== WORK TO BE COMPLETED ==
Reproduce verbatim the lines of the material below, starting at the line with "if n = 0 ∨ 4000 < n then (s, stParam, [])" and ending at the line with "len.toNat (fun a =>", both inclusive; skip the rest.

== PROVIDED RECORDS ==
/-! BIND, WRITE, READ -/

/-- BIND: the token has been checked against the partition's attested policy (R367). -/
def execBind (s : State) : Result := match s.signal with
  | .bindTo f part tokenOk => .next (command f 0x01 false (fun s _ =>
      if tokenOk then ok (onChan s f.chan (fun k => { k with part := some part })) [] else (s, stAccess, [])) s)
  | _ => .next s

/-- The command processor as an agent of a channel's partition on a die, in the world of its block; none where the partition holds
no address space (R333, R334, R367). -/
def hostAgent (s : State) (k : Channel) (die : Nat) : Option Agent := match k.part with
  | none => none
  | some part => (asidOf (dieAt s die) part).map (fun asid => unitAgent die asid part (blockSecure s 0x802))

/-- The own window belongs to no agent outside a cluster. -/
def inOwnWindow (va : Nat) : Bool := ownWindow ≤ va && va < ownWindow + padSize

/-- The place of an access of the command processor. -/
def hostPlace (s : State) (a : Agent) (acc : Acc) (va : Nat) : Except Denial Place :=
  if inOwnWindow va then .error { code := cAccess, logged := none } else decide s a acc va

/-- The pieces of a run of bytes that lie in one sector each. -/
def sectorsOf : List Byte → Nat → Nat → List (Nat × List Byte)
  | _, _, 0 => []
  | bs, va, fuel + 1 =>
    if bs.isEmpty then [] else
      let n := 64 - va % 64
      (va, bs.take n) :: sectorsOf (bs.drop n) (va + n) fuel

/-- The place of a piece, or the domain, which the access may leave for (R321, R361, R362). -/
def hostReach (s : State) (a : Agent) (acc : Acc) (va : Nat) : Except Denial (Option Place) :=
  if locate s a va = .domain ∧ domainOpen s a.part va then .ok none else (hostPlace s a acc va).map some

/-- The places of pieces; the first that cannot be accessed. -/
def hostPlaces (s : State) (a : Agent) (acc : Acc) : List (Nat × List Byte) → Except (Denial × Nat) (List (Option Place × Nat × List Byte))
  | [] => .ok []
  | (va, bs) :: r => match hostReach s a acc va with
    | .error d => .error (d, va)
    | .ok p => match hostPlaces s a acc r with
      | .error e => .error e
      | .ok ps => .ok ((p, va, bs) :: ps)

/-- A piece leaves for the domain (R361, R367). -/
def sendHost (s : State) (a : Agent) (va n : Nat) (kind : DomainKind) : State × Nat :=
  sendRequest s a.ctx a.part 0 va n false 0 kind none .scalar true

/-- Pieces stored one after another, with the parts of the command; whole sectors need no read (R338). -/
def storePieces (s : State) (a : Agent) : List (Option Place × Nat × List Byte) → State × List (Option Nat × List Byte)
  | [] => (s, [])
  | (some p, va, bs) :: r => storePieces (storeWhole (afterPage s p) a va p bs) a r
  | (none, va, bs) :: r =>
    let (s, id) := sendHost s a va bs.length (.store bs)
    let (s, more) := storePieces s a r
    (s, (some id, []) :: more)

/-- A command whose effects are to perform: its response waits for the parts that have left for the domain (R368). -/
def hostResult (s : State) (f : Frame) (op : BitVec 8) (parts : List (Option Nat × List Byte)) : Answer :=
  if parts.any (fun e => e.1.isSome) then
    ok (onPkg s (fun p => { p with hostAsks := p.hostAsks ++ [{ frame := f, op := op, parts := parts, failed := false }] })) []
  else ok s (parts.flatMap Prod.snd)

/-- A command has parts in the domain. -/
def hostWaits (f : Frame) (s : State) : Bool := s.pkg.hostAsks.any (fun h => h.frame == f)

/-- A WRITE or a READ of n bytes, for the agent of its die: a wrong length is judged before the channel's space (R367). -/
def moveBytes (s : State) (k : Channel) (die n : Nat) (act : Agent → Answer) : Answer :=
  if n = 0 ∨ 4000 < n then (s, stParam, [])
  else match hostAgent s k die with
    | none => (s, stAccess, [])
    | some a => act a

/-- WRITE: every byte is judged before any is stored (R367). -/
def execWrite (s : State) : Result := match s.signal with
  | .writeTo f die va data =>
    .next (lateCommand (hostWaits f) f 0x02 false (fun s k => moveBytes s k die.toNat data.length (fun a =>
      match hostPlaces s a .store (sectorsOf data va.toNat 64) with
      | .error (d, _) => (noteDenial s a d, stAccess, [])
      | .ok ps =>
        let (s, parts) := storePieces s a ps
        hostResult s f 0x02 parts)) s)
  | _ => .next s

/-- The parts of a READ, and the record of the first whose data are poisoned (R339). -/
def readPieces (s : State) (a : Agent) : List (Option Place × Nat × List Byte) → State × Option (List (Option Nat × List Byte))
  | [] => (s, some [])
  | (none, va, bs) :: r =>
    let (s, id) := sendHost s a va bs.length .load
    let (s, rest) := readPieces s a r
    (s, rest.map (fun more => (some id, []) :: more))
  | (some p, va, bs) :: r =>
    let s := afterPage s p
    match readFinding s p with
    | some .uncorrectable => (recordSector s a va p .uncorrectable, none)
    | some .tagFails => (recordSector s a va p .tagFails, none)
    | _ =>
      let (t, rest) := readPieces s a r
      (t, rest.map (fun more => (none, placeBytes s p bs.length) :: more))

/-- READ (R367). -/
def execRead (s : State) : Result := match s.signal with
  | .readFrom f die va len =>
    .next (lateCommand (hostWaits f) f 0x03 false (fun s k => moveBytes s k die.toNat len.toNat (fun a =>
      match hostPlaces s a .load (sectorsOf (List.replicate len.toNat 0) va.toNat 64) with
      | .error (d, _) => (noteDenial s a d, stAccess, [])
      | .ok ps => match readPieces s a ps with
        | (s, some parts) => hostResult s f 0x03 parts
        | (s, none) => (s, stAccess, []))) s)
  | _ => .next s

/-! LAUNCH and STATUS -/

/-- Words that the command processor reads; the address at which it cannot (R367). -/
def hostWords (s : State) (a : Agent) (va : Nat) : Nat → Except (State × Nat) (List Word)
  | 0 => .ok []
  | n + 1 => match hostPlace s a .load va with
    | .error d => .error (noteDenial s a d, va)
    | .ok p => match readFinding s p with
      | some .uncorrectable => .error (recordSector s a va p .uncorrectable, va)
      | some .tagFails => .error (recordSector s a va p .tagFails, va)
      | _ => match hostWords s a (va + 8) n with
        | .error e => .error e
        | .ok ws => .ok (BitVec.ofNat 64 (bytesNat (placeBytes s p 8)) :: ws)

/-- The entries of a leg table. -/
def hostLegs (s : State) (a : Agent) (va : Nat) : Nat → Except (State × Nat) (List (List Word))
  | 0 => .ok []
  | n + 1 => match hostWords s a va 16 with
    | .error e => .error e
    | .ok e => match hostLegs s a (va + 128) n with
      | .error e => .error e
      | .ok es => .ok (e :: es)

/-- The requests that stand before a command's at a die are decided first (R267). -/
def decideAll (s : State) (die : Nat) : Nat → State
  | 0 => s
  | n + 1 => if (dieAt s die).requests.isEmpty then s else decideAll (decideHead s die) die n

/-- A failed check, and an address that cannot be read or written (R367). -/
def paramAnswer (s : State) (code : Nat) : Answer := (s, stParam, natBytes 1 code)
def addressAnswer (s : State) (va : Nat) : Answer := (s, stAccess, natBytes 8 va)

/-- A header submitted by a command: the checks and reads of R266, and the answer of the die with the launch's id (R367). -/
def submitHost (s : State) (a : Agent) (die va : Nat) : Answer :=
  if va % 256 ≠ 0 then paramAnswer s 0
  else match hostWords s a va 32 with
  | .error (s, at_) => addressAnswer s at_
  | .ok h => match headerFault h (dieAt s die) die false with
    | some k => paramAnswer s k
    | none => match hostLegs s a (hw h 6).toNat (headerLegs h) with
      | .error (s, at_) => addressAnswer s at_
      | .ok legs => match legsFault legs with
        | some k => paramAnswer s k
        | none => match hostPlace s a .store (headerDone h) with
          | .error d => addressAnswer (noteDenial s a d) (headerDone h)
          | .ok _ =>
            let s := decideAll s die (dieAt s die).requests.length
            let r : AdmReq :=
              { at_ := (dieAt s die).cycle, ctx := die * 1024, header := h, legs := legs, indirect := false, part := a.part,
                asid := BitVec.ofNat 6 a.asid, secure := a.secure }
            let (s, v, id) := decideRequest s die r
            ok s (natBytes 8 v ++ natBytes 2 id)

== RESPONSE ==
  if n = 0 ∨ 4000 < n then (s, stParam, [])
  else match hostAgent s k die with
    | none => (s, stAccess, [])
    | some a => act a

/-- WRITE: every byte is judged before any is stored (R367). -/
def execWrite (s : State) : Result := match s.signal with
  | .writeTo f die va data =>
    .next (lateCommand (hostWaits f) f 0x02 false (fun s k => moveBytes s k die.toNat data.length (fun a =>
      match hostPlaces s a .store (sectorsOf data va.toNat 64) with
      | .error (d, _) => (noteDenial s a d, stAccess, [])
      | .ok ps =>
        let (s, parts) := storePieces s a ps
        hostResult s f 0x02 parts)) s)
  | _ => .next s

/-- The parts of a READ, and the record of the first whose data are poisoned (R339). -/
def readPieces (s : State) (a : Agent) : List (Option Place × Nat × List Byte) → State × Option (List (Option Nat × List Byte))
  | [] => (s, some [])
  | (none, va, bs) :: r =>
    let (s, id) := sendHost s a va bs.length .load
    let (s, rest) := readPieces s a r
    (s, rest.map (fun more => (some id, []) :: more))
  | (some p, va, bs) :: r =>
    let s := afterPage s p
    match readFinding s p with
    | some .uncorrectable => (recordSector s a va p .uncorrectable, none)
    | some .tagFails => (recordSector s a va p .tagFails, none)
    | _ =>
      let (t, rest) := readPieces s a r
      (t, rest.map (fun more => (none, placeBytes s p bs.length) :: more))

/-- READ (R367). -/
def execRead (s : State) : Result := match s.signal with
  | .readFrom f die va len =>
    .next (lateCommand (hostWaits f) f 0x03 false (fun s k => moveBytes s k die.toNat len.toNat (fun a =>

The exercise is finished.